Тенденция эта подмечается некоторыми исследователями, в особенности когда они в силу своего личного положения предопределены смотреть на этот феномен не только сквозь время, но и географически со стороны. Так, например, в своем наблюдении этого феномена в текстах русских литераторов — от Грибоедова до Гончарова — прав уже цитировавшийся нами западный исследователь — первый президент Чехословацкой республики Т. Г. Масарик: «Из героев сколько-нибудь деятельных не женится ни один. Чацкий, Онегин, Печорин любят, и сильно любят, но не женятся — ведь брак равнозначен концу даже наималейших устремлений, это могила всякой деятельности. Пушкин и Лермонтов анализируют тогдашнюю любовь и ее духовные и физические последствия — Гоголь к проблемам любви полностью равнодушен.
Женщины ничуть не лучше мужчин. Прямо отталкивающая фигура — Софья Фамусова, семнадцатилетняя московская модница, предающаяся сентиментальному платонизму с секретарем своего отца; и эта гусыня способна увлечь Чацкого, хоть и отнюдь не навсегда.
Татьяна как характер стоит высоко, но становится жертвой светских условностей, хочет сохранить физическую верность старому генералу, но еще не знает, что взаимоотношения мужчины и женщины подразумевают и духовную верность, и откровенность.
Лермонтовские Бэла, княжна Мери и Вера являют собой различные оттенки и виды любви.
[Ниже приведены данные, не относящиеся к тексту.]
-- ==== Sys2Proof/Laws/Tier.lean ====
section
/-!
SUPPORT. What the operations over memory regions (Machine/Tier.lean) can do: each leaves everything but the memories as it was, and keeps the
canonical form of host memory, far content and every tile of every near copy.
-/

namespace Sys2Proof.Machine

open Sys2Proof

/-- Host memory, far content and every tile of every near copy are in canonical form. -/
def tiersWf (s : State) : Prop :=
  Memory.wf s.mem.host = true ∧ Memory.wf s.mem.far = true ∧ ∀ n, ∀ x ∈ (regionOf s n).near, Memory.wf x.2.data = true

/-- t is s with other memories, which are in canonical form where those of s are. -/
structure MemOnly (s t : State) : Prop where
  rest : t = { s with mem := t.mem }
  wf : tiersWf s → tiersWf t

theorem reset_tiersWf : tiersWf State.reset := ⟨rfl, rfl, fun _ _ hx => absurd hx List.not_mem_nil⟩

theorem MemOnly.refl (s : State) : MemOnly s s := ⟨rfl, id⟩

theorem MemOnly.trans {s t u : State} (a : MemOnly s t) (b : MemOnly t u) : MemOnly s u :=
  ⟨by rw [b.rest, a.rest], b.wf ∘ a.wf⟩

theorem MemOnly.foldl {α : Type} (l : List α) (f : State → α → State) (s : State) (h : ∀ t x, MemOnly t (f t x)) : MemOnly s (l.foldl f s) := by
  induction l generalizing s with
  | nil => exact MemOnly.refl s
  | cons x xs ih => exact (h s x).trans (ih _)

/-- A fold that carries a position beside the state. -/
theorem MemOnly.foldlPos {α : Type} (l : List α) (f : State × Nat → α → State × Nat) (x0 : State × Nat) (h : ∀ t x, MemOnly t.1 (f t x).1) :
    MemOnly x0.1 (l.foldl f x0).1 := by
  induction l generalizing x0 with
  | nil => exact MemOnly.refl _
  | cons x xs ih => exact (h x0 x).trans (ih _)

theorem mem_of_slookup {α : Type} (m : Sparse α) (a : Nat) (v : α) (h : slookup m a = some v) : (a, v) ∈ m := by
  induction m with
  | nil => cases h
  | cons x m ih =>
    obtain ⟨k, w⟩ := x
    unfold slookup at h
    split at h
    · next hk => cases h; exact hk ▸ List.mem_cons_self
    · split at h
      · cases h
      · exact List.mem_cons_of_mem _ (ih h)

/-- A region whose tiles are in canonical form takes the place of another. -/
theorem setRegion_memOnly (s : State) (n : Nat) (r : Region) (h : tiersWf s → ∀ x ∈ r.near, Memory.wf x.2.data = true) : MemOnly s (setRegion s n r) :=
  ⟨rfl, fun w => ⟨w.1, w.2.1, fun m x hx => by
    by_cases e : m = n
    · subst e; rw [regionOf, setRegion, sgetD_sset_self] at hx; exact h w x hx
    · rw [regionOf, setRegion, sgetD_sset_other _ _ _ _ _ e] at hx; exact w.2.2 m x hx⟩⟩

/-- Tile t of a region takes another content in canonical form. -/
theorem setTile_memOnly (s : State) (n t : Nat) (x : Tile) (h : tiersWf s → Memory.wf x.data = true) :
    MemOnly s (setRegion s n { regionOf s n with near := sset (regionOf s n).near t x }) :=
  setRegion_memOnly s n _ (fun w y hy => by
    rcases mem_sset _ _ _ _ hy with e | m
    · rw [e]; exact h w
    · exact w.2.2 n y m)

theorem tile_wf (s : State) (n t : Nat) (w : tiersWf s) : Memory.wf (sgetD (regionOf s n).near t {}).data = true := by
  unfold sgetD
  cases h : slookup (regionOf s n).near t with
  | none => rfl
  | some x => exact w.2.2 n _ (mem_of_slookup _ _ _ h)

theorem lowerRead_wf (s : State) (r : Region) (o n : Nat) (w : tiersWf s) : Memory.wf (lowerRead s r o n).1 = true := by
  unfold lowerRead
  split
  · exact memSlice_wf _ _ _ w.2.1
  · exact memSlice_wf _ _ _ w.1
  · rfl

theorem lowerWrite_regions (s : State) (r : Region) (o n : Nat) (piece : Mem) (poison : List Nat) :
    (lowerWrite s r o n piece poison).mem.regions = s.mem.regions := by
  unfold lowerWrite; split <;> rfl

theorem lowerWrite_memOnly (s : State) (r : Region) (o n : Nat) (piece : Mem) (poison : List Nat) (h : tiersWf s → Memory.wf piece = true) :
    MemOnly s (lowerWrite s r o n piece poison) := by
  refine ⟨by unfold lowerWrite; split <;> rfl, fun w => ?_⟩
  have k := lowerWrite_wf s r o n piece poison w.1 w.2.1 (h w)
  exact ⟨k.1, k.2, fun m x hx => w.2.2 m x (by rwa [regionOf, lowerWrite_regions] at hx)⟩

theorem writeBackOne_memOnly (s : State) (n t : Nat) : MemOnly s (writeBackOne s n t) := by
  unfold writeBackOne
  simp only []
  split
  · next x hx =>
    have wx : tiersWf s → Memory.wf x.data = true := fun w => w.2.2 n _ (mem_of_slookup _ _ _ hx)
    split
    · have a := lowerWrite_memOnly s (regionOf s n) (t * (regionOf s n).tileBytes) (regionOf s n).tileBytes x.data x.poison wx
      refine ⟨by rw [setRegion, a.rest], fun w => (setRegion_memOnly _ n _ (fun _ y hy => ?_)).wf (a.wf w)⟩
      rcases mem_sset _ _ _ _ hy with e | m
      · rw [e]; exact wx w
      · exact w.2.2 n y m
    · exact MemOnly.refl s
  · exact MemOnly.refl s

theorem writeBackTile_memOnly (s : State) (n t : Nat) : MemOnly s (writeBackTile s n t) := by
  unfold writeBackTile
  split
  · exact (writeBackOne_memOnly s n _).trans (writeBackOne_memOnly _ n _)
  · exact writeBackOne_memOnly s n t

theorem evictTile_memOnly (s : State) (n t : Nat) : MemOnly s (evictTile s n t) :=
  (writeBackTile_memOnly s n t).trans (setRegion_memOnly _ n _ (fun w x hx => w.2.2 n x (mem_serase _ _ _ hx)))

theorem useClock_memOnly (s : State) (k : Nat) : MemOnly s { s with mem := { s.mem with useClock := k } } := ⟨rfl, id⟩

theorem fillTile_memOnly (s : State) (n t : Nat) : MemOnly s (fillTile s n t) := by
  unfold fillTile
  simp only []
  have c := useClock_memOnly s (s.mem.useClock + 1)
  split
  · next x hx =>
    refine c.trans (setRegion_memOnly _ n _ (fun w y hy => ?_))
    rcases mem_sset _ _ _ _ hy with e | m
    · rw [e]; exact w.2.2 n (t, x) (mem_of_slookup _ _ _ hx)
    · exact w.2.2 n y m
  · refine MemOnly.trans ?_ (setTile_memOnly _ n t _ (fun w => lowerRead_wf _ _ _ _ w))
    split
    · exact c.trans (evictTile_memOnly _ n _)
    · exact c

theorem tileWrite_wf (x : Tile) (o : Nat) (bs : List Byte) (pois : List Nat) (dirty : Bool) (h : Memory.wf x.data = true) :
    Memory.wf (tileWrite x o bs pois dirty).data = true := writeBytes_wf _ _ _ h

theorem storeTiles_memOnly (dirty : Bool) (s : State) (n o : Nat) (bs : List Byte) (pois : List Nat) : MemOnly s (storeTiles dirty s n o bs pois) :=
  MemOnly.foldlPos _ _ (s, 0) (fun t p => (fillTile_memOnly t.1 n p.1).trans
    (setTile_memOnly _ n p.1 _ (fun w => tileWrite_wf _ _ _ _ _ (tile_wf _ n p.1 w))))

theorem lowerStore_memOnly (s : State) (n o : Nat) (bs : List Byte) (pois : List Nat) : MemOnly s (lowerStore s n o bs pois) := by
  refine MemOnly.foldlPos _ _ (s, 0) (fun t p => ?_)
  simp only []
  have a := lowerWrite_memOnly t.1 (regionOf s n) (p.1 * (regionOf s n).tileBytes) (regionOf s n).tileBytes
    (tileWrite { data := (lowerRead t.1 (regionOf s n) (p.1 * (regionOf s n).tileBytes) (regionOf s n).tileBytes).1
                 poison := (lowerRead t.1 (regionOf s n) (p.1 * (regionOf s n).tileBytes) (regionOf s n).tileBytes).2 } p.2.1 ((bs.drop t.2).take p.2.2)
      ((pois.filter (fun w => decide (o + t.2 ≤ 32 * w + 31) && decide (32 * w < o + t.2 + p.2.2))).map
        (fun w => w - p.1 * (regionOf s n).tileBytes / 32)) false).data
    (tileWrite { data := (lowerRead t.1 (regionOf s n) (p.1 * (regionOf s n).tileBytes) (regionOf s n).tileBytes).1
                 poison := (lowerRead t.1 (regionOf s n) (p.1 * (regionOf s n).tileBytes) (regionOf s n).tileBytes).2 } p.2.1 ((bs.drop t.2).take p.2.2)
      ((pois.filter (fun w => decide (o + t.2 ≤ 32 * w + 31) && decide (32 * w < o + t.2 + p.2.2))).map
        (fun w => w - p.1 * (regionOf s n).tileBytes / 32)) false).poison
    (fun w => tileWrite_wf _ _ _ _ _ (lowerRead_wf _ _ _ _ w))
  split
  · next y hy => exact a.trans (setTile_memOnly _ n p.1 _ (fun w => tileWrite_wf _ _ _ _ _ (w.2.2 n _ (mem_of_slookup _ _ _ hy))))
  · exact a

theorem publishUnit_memOnly (u : WbUnit) (s : State) : MemOnly s (publishUnit u s) := ⟨rfl, id⟩

theorem publishBytes_memOnly (n o : Nat) (bs : List Byte) (s : State) : MemOnly s (publishBytes n o bs s) :=
  MemOnly.foldlPos _ _ (s, 0) (fun _ _ => publishUnit_memOnly _ _)

theorem drainUnit_memOnly (u : WbUnit) (s : State) : MemOnly s (drainUnit u s) := by
  unfold drainUnit
  simp only []
  split
  · refine MemOnly.foldl _ _ s (fun t p => ?_)
    split
    · exact storeTiles_memOnly true t _ _ _ _
    · exact lowerStore_memOnly t _ _ _ _
  · exact MemOnly.refl s

theorem drainAll_memOnly (s : State) : MemOnly s (drainAll s) :=
  MemOnly.trans (t := { s with mem := { s.mem with wb := [] } }) ⟨rfl, id⟩ (MemOnly.foldl _ _ _ (fun t u => drainUnit_memOnly u t))

theorem readSpans_memOnly (n tb : Nat) (ps : List (Nat × Nat × Nat)) (s : State) : MemOnly s (readSpans n tb ps s).2 := by
  induction ps generalizing s with
  | nil => exact MemOnly.refl s
  | cons p ps ih => exact (fillTile_memOnly s n p.1).trans (ih _)

/-- A read of a region moves tiles and changes nothing besides. -/
theorem regionRead_memOnly (s : State) (n o len : Nat) : MemOnly s (regionRead s n o len).2 := by
  unfold regionRead
  split
  · exact MemOnly.refl s
  · exact readSpans_memOnly _ _ _ s

theorem prefetchTile_memOnly (n t : Nat) (s : State) : MemOnly s (prefetchTile n t s) := by
  unfold prefetchTile
  simp only []
  split
  · exact MemOnly.refl s
  · split
    · exact fillTile_memOnly s n t
    · exact (fillTile_memOnly s n t).trans (setRegion_memOnly _ n _ (fun w x hx => w.2.2 n x (mem_serase _ _ _ hx)))

end Sys2Proof.Machine
end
Герой нашего времени некоторое время тешится любовью, которую ему дарует варварское дитя природы; увлекает его и львица из круга high life, но самое большое удовлетворение находит он в связи с женой своего знакомого. Тамара — идеал, выведенный путем абстракции из этих трех реальных женщин»[285]
.К сожалению, что касается любовных отношений и тем более отношений, скрепленных браком, привычная для нас аксиома такова: в России обыкновенно и даже прилично страдать. Но радоваться, созидать личное счастье, делать дело, в том числе востребованный обществом культурный или материальный продукт, считается не типичным и почти что невозможным. Гончаров эту традицию нарушил и поплатился непризнанием своих «положительных» героев. Неудачника и ленивца Обломова знают и любят все. А успешного (так и хочется сказать, «удачника». Да нет, к сожалению, в русском языке краткого и столь же емкого, как «неудачник», слова, что конечно же неспроста. —
В этой связи, говоря о национальной культурной парадигме как реальной проблеме, мы и в дальнейшем постараемся не упустить ее из поля зрения, сделать одним из предметов нашего рассмотрения. Предварительная же гипотеза в этом отношении такова. Фиксация в настоящем и будущие установки на неудачу, неуспех и страдание, на их чуть ли не фатальную предопределенность были не только отражением реального положения. В существенной мере они созданы известной линией в нашем духовном развитии, в дальнейшем продолженной советской идеологией, которая для оправдания основанного на насилии советского общественного строя нуждалась именно в такой безрадостной, безнадежной, лишенной какого бы то ни было позитива картине. Преодоление же безнадежности подавалось как возможное только одним — революционным — путем. Другой путь — личные усилия человека, эволюционное развитие, буржуазно-либеральное «постепенство», неукоснительное становление гражданского общества и правового государства, индивидуальные и общественные малые дела, — все это — исключающее революционное насилие — отвергалось и, для большей надежности, не обсуждалось вообще. Вердикт советской цензуры гласил: в русской литературе нет и не может быть отыскано ничего о позитивном строительстве страны и человека, кроме как путем революционного свержения старого строя. Мы, однако, полагаем, что это в русской культуре, литературе и философии в первую очередь, без сомнения, было.
В завершение анализа романа «Обломов» представляется важным отреагировать на предпринимавшиеся неоднократно попытки его истолкования как «истинно русского романа», а Илью Ильича Обломова интерпретировать как воплощение «русского национального менталитета». Одна из последних попыток такого рода предпринята в уже названном нами исследовании В. И. Мельника, в котором, кроме прочего, утверждается, что «Обломов» — истинно «православный роман».